Scarring that occurs after accidents or surgical procedures can be both unsightly and uncomfortable, and for that reason, scientists have been looking into ways to prevent it from happening. Prior research has shown that scarring occurs due to an inability of the skin to weave collagen fibers in a scaffolding pattern over wide expanses in skin due to cuts or tears—bunches are created instead, resulting in scar material that is quite different from normal skin. One substance that has been shown to be effective to reduce scarring is decorin, a protein produced naturally by the skin. But thus far, it has proven difficult to synthesize it in the lab, and is therefore not commonly used. In this new effort, the researchers found a way to create a simpler version of decorin and have combined it with other ingredients to make a glue-like material that is able to fill in gaps in injured skin.
The glue-like material was made by mixing the simplified version of decorin with a molecule that binds with collagen and then made it sticky by mixing in a substance secreted by mussels. The result was a glue-like material that could be applied directly to a wound.

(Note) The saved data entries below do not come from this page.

/-- The source of an entry as a round reads it: its descriptor and bank. -/
def State.entrySrc (s : State) (bs : List (Nat × Nat)) (e : MapEntry) : Desc × Nat := (s.desc e.desc, bankIn bs e.desc)

/-! Multicast -/

/-- Entries of the send ring (R230). -/
def sendSlots : Nat := 4

/-- The entry number under which a round-open stands in the send ring, and is acknowledged. -/
def openEntry : Nat := 0xFFFF

/-- Ring entries that every receiver has acknowledged freed, the oldest first (R236, R301). -/
def freeSent : List SentSlot → List SentSlot
  | [] => []
  | e :: t => if e.waiting.isEmpty then freeSent t else e :: t

/-- The send ring changed, with the ring of engine 28 that holds it (R230, R301): `freed` entries have left it. -/
def State.setSent (s : State) (l : List SentSlot) (freed : Nat) : State :=
  let r := s.ring (svc 112)
  let user := match s.run .sq with | some x => userId .sq x.seq | none => r.user
  let es := l.map (fun e => (⟨e.entry, e.ofs / 65536, 1, 1, 1, 0, false, user, false⟩ : RingEntry))
  let s := { s with cyan := { s.cyan with ring := l } }
  if l.length = r.entries.length ∧ freed = 0 then s
  else s.moveRing (svc 112) { r with entries := es, retire := (r.retire + freed) % 32, user := user }

/-- The entries that every receiver has acknowledged leave the send ring (R236, R301). -/
def State.freeSentRing (s : State) (l : List SentSlot) : State := s.setSent (freeSent l) (l.length - (freeSent l).length)

/-- lag of a receiver (R302). -/
def State.lagOf (s : State) (r : Receiver) : Nat := (s.cyan.ring.filter (fun e => e.waiting.contains r.inst)).length + r.charges

/-- The data of one slot of a piece. -/
def State.slotData (s : State) (m : List Byte) (bs : List (Nat × Nat)) (step : Nat) (dither : Bool) (lost : List Nat)
    (entry ofs : Nat) : List Byte :=
  let e := mapEntry m entry
  let (d, bank) := s.entrySrc bs e
  ((s.pieceBytes e (s.convEntry e d bank step dither lost)).drop ofs).take 65536

/-- The source tiles of an entry that a run found without data. -/
def Run.lostTiles (r : Run) (entry : Nat) : List Nat :=
  (r.info.drop 1).filterMap (fun x => if x / 2 ^ 32 = entry then some (x % 2 ^ 32) else none)

/-- Slots converted sent while the send ring has room (R301, R302). When it is full, the next slot is withheld and charged once; the slots
after it are not converted yet then (assumption log 35). -/
def State.sendSlotsOf : Nat → State → Run → State × Run
  | 0, s, r => (s, r)
  | n + 1, s, r =>
    match r.rows with
    | [] => (s, r)
    | (entry, ofs) :: rest =>
      let m := s.cyan.boundMap
      let dests := (entryReceivers m s.me entry).filter (fun i => s.cyan.receivers.any (fun x => x.inst = i && x.attached))
      if dests.isEmpty then State.sendSlotsOf n s { r with rows := rest, phase := 0 }
      else if s.cyan.ring.length < sendSlots then
        let bs := match s.cyan.bound with | some (_, _, bs) => bs | none => []
        let data := s.slotData m bs r.step (r.fld 12 1 % 2 = 1) (r.lostTiles entry) entry ofs
        let s := s.send (.slot dests (mapId m) r.step entry ofs data)
        let s := s.setSent (s.cyan.ring ++ [⟨entry, ofs, dests⟩]) 0
        State.sendSlotsOf n s { r with rows := rest, phase := 0, t := { r.t with extra := r.t.extra + 1 } }
      else if r.phase = 1 then (s, r)
      else
        let slow := match s.cyan.ring with | e :: _ => e.waiting | [] => []
        let rs := s.cyan.receivers.map (fun x => if slow.contains x.inst then { x with charges := x.charges + 1 } else x)
        ({ s with cyan := { s.cyan with receivers := rs } }, { r with phase := 1 })

/-- The piece of an entry written into the local build buffer (R290). -/
def State.writePiece (s : State) (b : Bool) (e : MapEntry) (o : ConvOut) : State :=
  let a := s.cyanBase b + e.dofs
  match fmtOf e.gfmt with
  | none => s
  | some f =>
    let s := s.put a (packCodes f o.codes)
    if o.scales.isEmpty then s else s.put (a + roundUp e.elemBytes 256) (o.scales.map (BitVec.ofNat 8))

/-- The lane that a position of an entry's rectangle entered with its route (R110, R294). -/
def Run.routeLane (r : Run) (e : MapEntry) (d : Desc) (p : Nat) : Nat :=
  let x := nth (0, 1) r.copy (((e.routes d).idxOf? (p / 8192)).getD 0)
  (x.1 + placeIn p (e.segsIn d (p / 8192))) % max 1 x.2

/-- An entry whose last source tile has been read: converted, counted, written locally, its slots ready to send (R290, R293,
R294). A buffer that holds another round by now does not take it (R299). -/
def State.entryDone (s : State) (r : Run) (entry : Nat) : State × Run :=
  let m := s.cyan.boundMap
  let e := mapEntry m entry
  match s.cyan.bound with
  | none => (s, r)
  | some (step, b, bs) =>
    let (d, bank) := s.entrySrc bs e
    let o := s.convEntry e d bank step (r.fld 12 1 % 2 = 1) (r.lostTiles entry)
    let a := emitRec entry
    let gone := (entryReceivers m s.me entry).filter (fun i => s.cyan.receivers.any (fun x => x.inst = i && !x.attached))
    let s := s.addCountsAt a { o.counts with viol := 0 }
    let s := ((s.storeNum (a + 20) 4 step).storeNum (a + 24) 2 (mapId m)).storeNum (a + 26) 2 gone.length
    let s := ((s.numStat o.counts false).convNans .sq r.seq e.desc (r.routeLane e d) o.nans).recordFault .sq r.seq e.desc 0 a 64
    let mine := (mapSet m e.dset).contains s.me
    let wr := [(s.cyanBase b + e.dofs, e.size)]
    let bad := mine && wr.any (fun (x, n) => s.mergeBad x n)
    let s := if !mine || !s.lastRound b (mapId m) step || !(s.pagesOf wr).all (fun i => (s.page i).served) then s
      else if bad then s.writePiece b e o
      else (s.writePiece b e o).cyanGot b s.me entry 0 e.size
    (s, { r with copy := [], rows := r.rows ++ (if (entryReceivers m s.me entry).isEmpty then [] else e.slots.map (fun ofs => (entry, ofs)))
                 t := { r.t with nan := r.t.nan || o.counts.nan != 0, check := r.t.check || s.lineBad a 64 || bad } })

/-- What the streams of an entry read (R291, R293). -/
def State.emitFeed (s : State) (e : MapEntry) (d : Desc) (bank : Nat) : Feed :=
  let ts := e.routes d
  { tiles := ts.length, reads := fun _ i => (e.segsIn d (nth 0 ts i)).flatMap (s.convRanges e.slate d bank) }

/-- The stream group of an entry (R230, R245). -/
def State.emitGroup (s : State) (e : MapEntry) (d : Desc) : List GRing := convGroup 108 (s.convTile e.slate d) e.gfmt e.gblk

/-- Routes issued, entry by entry; the next entry waits until the slots of the one before have gone (R293, R297, R301). -/
def State.emitIssue : Nat → State → Run → State × Run
  | 0, s, r => (s, r)
  | n + 1, s, r =>
    let (s, r) := s.sendSlotsOf 65536 r
    if !s.mayIssue .sq r || !r.rows.isEmpty then (s, r)
    else
      let m := s.cyan.boundMap
      match (localEntries m s.me (r.opc = 0x40)).find? (fun i => r.desc ≤ i), s.cyan.bound with
      | some entry, some (_, b, bs) =>
        let e := mapEntry m entry
        let c := s.descCheck e.desc
        if r.tile = 0 && c != 0 then
          ((if c = 0x24 then s.badControl .sq r e.desc (64 * e.desc) 64 else s), { r with issued := true, info := c :: r.info.drop 1 })
        else
          let (d, bank) := s.entrySrc bs e
          let ts := e.routes d
          match ts[r.tile]? with
          | none => State.emitIssue n s { r with desc := entry + 1, tile := 0 }
          | some t =>
            let k := (e.segsIn d t).foldl (fun k g => k + g.2) 0
            let wr := if (mapSet m e.dset).contains s.me then [(s.cyanBase b + e.dofs, e.size)] else []
            match s.issue .sq r 0 entry r.tile k (s.descWords e.desc) (s.emitFeed e d bank) wr (s.emitGroup e d) with
            | (s, .sent) =>
              if r.tile + 1 < ts.length then State.emitIssue n s { r with desc := entry, tile := r.tile + 1 }
              else (s, { r with desc := entry + 1, tile := 0 })
            | (s, _) => (s, r)
      | _, _ => (s, { r with issued := true })

/-- The round's bank is released once its EMIT_CYAN has completed; catch-ups keep their own (R298). -/
def State.emitEnd (s : State) (r : Run) : State :=
  if !r.rows.isEmpty || s.cyan.ring.any (fun e => e.entry != openEntry && !e.waiting.isEmpty) then s
  else
    let code := if nth 0 r.info 0 != 0 then nth 0 r.info 0
      else ({ r.t with drops := r.t.extra2 } : Tally).convResult
    let s : State := if r.opc = 0x40 then
        let s := s.setRing (svc 112) { s.ring (svc 112) with user := 0 }
        { s with cyan := { s.cyan with reshardOk := true } }
      else match s.cyan.bound with
        | some (step, b, _) =>
          let s := s.setSent [] s.cyan.ring.length
          let s := if s.lastRound b (mapId s.cyan.boundMap) step then s.setCyanBuf b { s.cyanBuf b with localDone := true } else s
          ({ s with cyan := { s.cyan with reshardOk := false, bound := none, receivers := [] } } : State).cyanSettle b
        | none => s
    s.complete .sq r code [r.t.tiles, r.t.extra, sat16 r.t.extra2 * 65536 + sat16 r.t.replayed, r.step]

/-- RESHARD or EMIT_CYAN carried on. -/
def State.emitGo (s : State) (r : Run) : State :=
  let (s, r) := s.emitIssue issueMax r
  s.keepOrEnd .sq r State.emitEnd

/-- A route completed (R291, R295). -/
def State.emitComplete (s : State) (r : Run) (j : Job) : State × Run :=
  let m := s.cyan.boundMap
  let e := mapEntry m j.desc
  match s.cyan.bound with
  | none => (s, r)
  | some (_, _, bs) =>
    let (d, bank) := s.entrySrc bs e
    let t := nth 0 (e.routes d) j.tile
    let rd := (e.segsIn d t).flatMap (s.convRanges e.slate d bank)
    let bad := rd.find? (fun (a, n) => s.lineBad a n)
    let mark := j.desc * 2 ^ 32 + t
    let lost := fun (s : State) (r : Run) =>
      (({ s with cyan := { s.cyan with catchups := s.cyan.catchups.map (fun c => if c.seq = r.seq then { c with lost := c.lost ++ [mark] } else c) } } : State),
        { r with info := (if r.info.isEmpty then [0] else r.info) ++ [mark] })
    let (s, r) : State × Run := if j.fault != 0 then lost s { r with t := r.t.absent j.fault }
      else match bad with
        | some (a, n) =>
          lost (s.lineFault (some .sq) r.seq d.idx t 0x24 (s.badAddr a n)) { r with t := { r.t with check := true } }
        | none => (s, r)
    let r := { r with copy := r.copy ++ [(j.lane, j.lanes)], t := { r.t with tiles := r.t.tiles + 1 } }
    let (s, r) := if j.tile + 1 = (e.routes d).length then s.entryDone r j.desc else (s, r)
    s.sendSlotsOf 65536 r

/-- Catch-ups of a receiver that was detached between two commands belong to the next one, whose slots they replace (R299, R303). -/
def State.adoptCatchups (s : State) (r : Run) : State :=
  { s with cyan := { s.cyan with catchups := s.cyan.catchups.map (fun c =>
      if c.seq = 2 ^ 32 then { c with seq := r.seq, dither := r.opc = 0x41 && r.fld 12 1 % 2 = 1 } else c) } }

The researchers tested their glue by cutting the skin of several test rats and then applying it to the affected area—they then covered it with a clear plastic film. For comparison, they did the same with another group of rats, covering their wounds with the same plastic but without the glue. They then took pictures of the wounds and compared the results between the two groups. They report that by the 11th day, 99 percent of the wounds of the glue treated rats were closed, whereas only 78 percent of the untreated rats' wounds were closed. By the 28th day, all of the wounds in both groups of rats had healed, but the treated rats showed far less scarring than those that went untreated.

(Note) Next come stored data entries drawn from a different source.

-- ==== Sys2Proof/Machine/Service.lean ====
section
/-! DEFINITION. SLATE_UPDATE (R194, R195) and the activation stash (R309 to R322).
In a STASH command's Run: `desc` is the block at hand and `tile` its next tile, `info` the codes of the block read so far (data,
then statistics), `copy` the first lane and the lanes of each of its tiles so far, `phase` 1 when a source tile of a block to put was lost, or a write of a block to get, `rows`
the host-side data address and tokens of each block, `banks` the host-side statistics address and entry word 0 of each block, `args` unused.
Its jobs carry the block as `desc`; kind 0 is a tile of 8,192 codes of data, kind 1 one of 8,192 codes (4,096 records) of statistics. -/
namespace Sys2Proof.Machine

/-! Slate -/

/-- A round that reads Slate is bound (R298): until its EMIT_CYAN has completed and every catch-up of it has ended. -/
def State.slateBound (s : State) : Bool :=
  (s.cyan.bound.isSome && !(localEntries s.cyan.boundMap s.me true).isEmpty) ||
    s.cyan.catchups.any (fun c => !(localEntries c.map s.me true).isEmpty)

/-- SLATE_UPDATE at evaluation (R173, R194). -/
def State.slateEval (s : State) (r : Run) : State :=
  let ds := (List.range (r.fld 10 2 + 1 - r.fld 8 2)).map (r.fld 8 2 + ·)
  if 1 < r.fld 12 1 then s.complete .sq r 0x2F []
  else match s.firstBad ds with
    | some (d, 0x24) => (s.badControl .sq r d (64 * d) 64).complete .sq r 0x24 []
    | some (_, code) => s.complete .sq r code []
    | none => s.setRun .sq (some { r with desc := r.fld 8 2 })

/-- Ivory of every descriptor of the command bound (R195), those whose SLATE may be set before their latch (R174) among them. -/
def State.slateBind (s : State) (r : Run) : Run :=
  let ds := (List.range (r.fld 10 2 + 1 - r.fld 8 2)).map (r.fld 8 2 + ·)
  { r with bound := true, step := s.stepNow, banks := ds.map (fun d => (d, (s.desc d).role)) }

/-- The bank that a SLATE_UPDATE reads of a descriptor. -/
def Run.slateBank (r : Run) (d : Desc) : Nat := ((r.banks.find? (·.1 == d.idx)).map (·.2)).getD d.role

/-- What the streams of a SLATE_UPDATE read of a descriptor. -/
def State.slateFeed (s : State) (r : Run) (d : Desc) : Feed :=
  { tiles := d.tiles
    reads := fun _ k =>
      let segs := denseSegs d k
      segs.flatMap (s.convRanges false d (r.slateBank d)) ++
        (if r.fld 12 1 = 1 then segs.flatMap (s.convRanges true d (r.slateBank d)) else []) }

/-- The stream group of a SLATE_UPDATE (R230, R245). -/
def State.slateGroup (s : State) (r : Run) (d : Desc) : List GRing :=
  let out := fmtTileBytes .kw16 0
  svcGroup 120 (s.convTile false d + (if r.fld 12 1 = 1 then out else 0)) out out

/-- Tiles of a SLATE_UPDATE issued. -/
def State.slateIssue : Nat → State → Run → State × Run
  | 0, s, r => (s, r)
  | n + 1, s, r =>
    if !s.mayIssue .sq r then (s, r)
    else if s.slateBound then (s.startRings .sq r.seq (s.slateGroup r (s.desc r.desc)), r)
    else if r.fld 10 2 < r.desc then (s, { r with issued := true })
    else
      let c := if r.latched.isSome then 0 else s.descCheck r.desc
      if c != 0 then (if c = 0x24 then s.badControl .sq r r.desc (64 * r.desc) 64 else s, r.endWith c)
      else
        let ws := r.latched.getD (s.descWords r.desc)
        let d := s.latchedDesc r.desc ws
        if !d.slate then State.slateIssue n s { r with desc := r.desc + 1, t := { r.t with extra := r.t.extra + 1 } }
        else
          let rb := if r.bound then r else s.slateBind r
          let segs := denseSegs d r.tile
          let slate := segs.flatMap (s.convRanges true d d.role)
          match s.issue .sq r 0 r.desc r.tile (segs.foldl (fun k g => k + g.2) 0) ws (s.slateFeed rb d) slate (s.slateGroup r d) with
          | (s, .sent) =>
            State.slateIssue n s (if r.tile + 1 < d.tiles then { rb with tile := r.tile + 1, latched := some ws }
              else { rb with desc := r.desc + 1, tile := 0, latched := none })
          | (s, _) => (s, r)

/-- The completion of a SLATE_UPDATE (R195). -/
def State.slateEnd (s : State) (r : Run) : State :=
  let code := if r.aborting then 0x2F else if nth 0 r.info 0 = 0 then r.t.convResult else nth 0 r.info 0
  s.complete .sq r code [r.step, r.t.tiles, r.t.extra]

/-- SLATE_UPDATE carried on. -/
def State.slateGo (s : State) (r : Run) : State :=
  let (s, r) := s.slateIssue issueMax r
  s.keepOrEnd .sq r State.slateEnd

/-- One element of Slate (R195): COPY or EMA, encoded to KW16; the flag says that KX saturated. -/
def slateElem (ema : Bool) (tau : KX) (w sl : KX) (nanOvf : Bool) (dth : Option Int) : Enc × Bool :=
  if ema then
    let (d, o1) := kxSub w sl
    let (x, o2) := kxFma tau d sl
    (encodeElem .kw16 x none nanOvf dth, o1 || o2)
  else (encodeElem .kw16 w none nanOvf none, false)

The researchers note that rat skin is different from human skin, so it is still not clear how well it might work in people—they plan to test their glue on pigs, which have skin much more like humans.
Skin scarring after deep dermal injuries is a major clinical problem due to the current therapies limited to established scars with poor understanding of healing mechanisms. From investigation of aberrations within the extracellular matrix involved in pathophysiologic scarring, it was revealed that one of the main factors responsible for impaired healing is abnormal collagen reorganization. Here, inspired by the fundamental roles of decorin, a collagen-targeting proteoglycan, in collagen remodeling, we created a scar-preventive collagen-targeting glue consisting of a newly designed collagen-binding mussel adhesive protein and a specific glycosaminoglycan. The collagen-targeting glue specifically bound to type I collagen in a dose-dependent manner and regulated the rate and the degree of fibrillogenesis. In a rat skin excisional model, the collagen-targeting glue successfully accelerated initial wound regeneration as defined by effective reepithelialization, neovascularization, and rapid collagen synthesis. Moreover, the improved dermal collagen architecture was demonstrated by uniform size of collagen fibrils, their regular packing, and a restoration of healthy tissue component. Collectively, our natural healing-inspired collagen-targeting glue may be a promising therapeutic option for improving the healing rate with high-quality and effective scar inhibition.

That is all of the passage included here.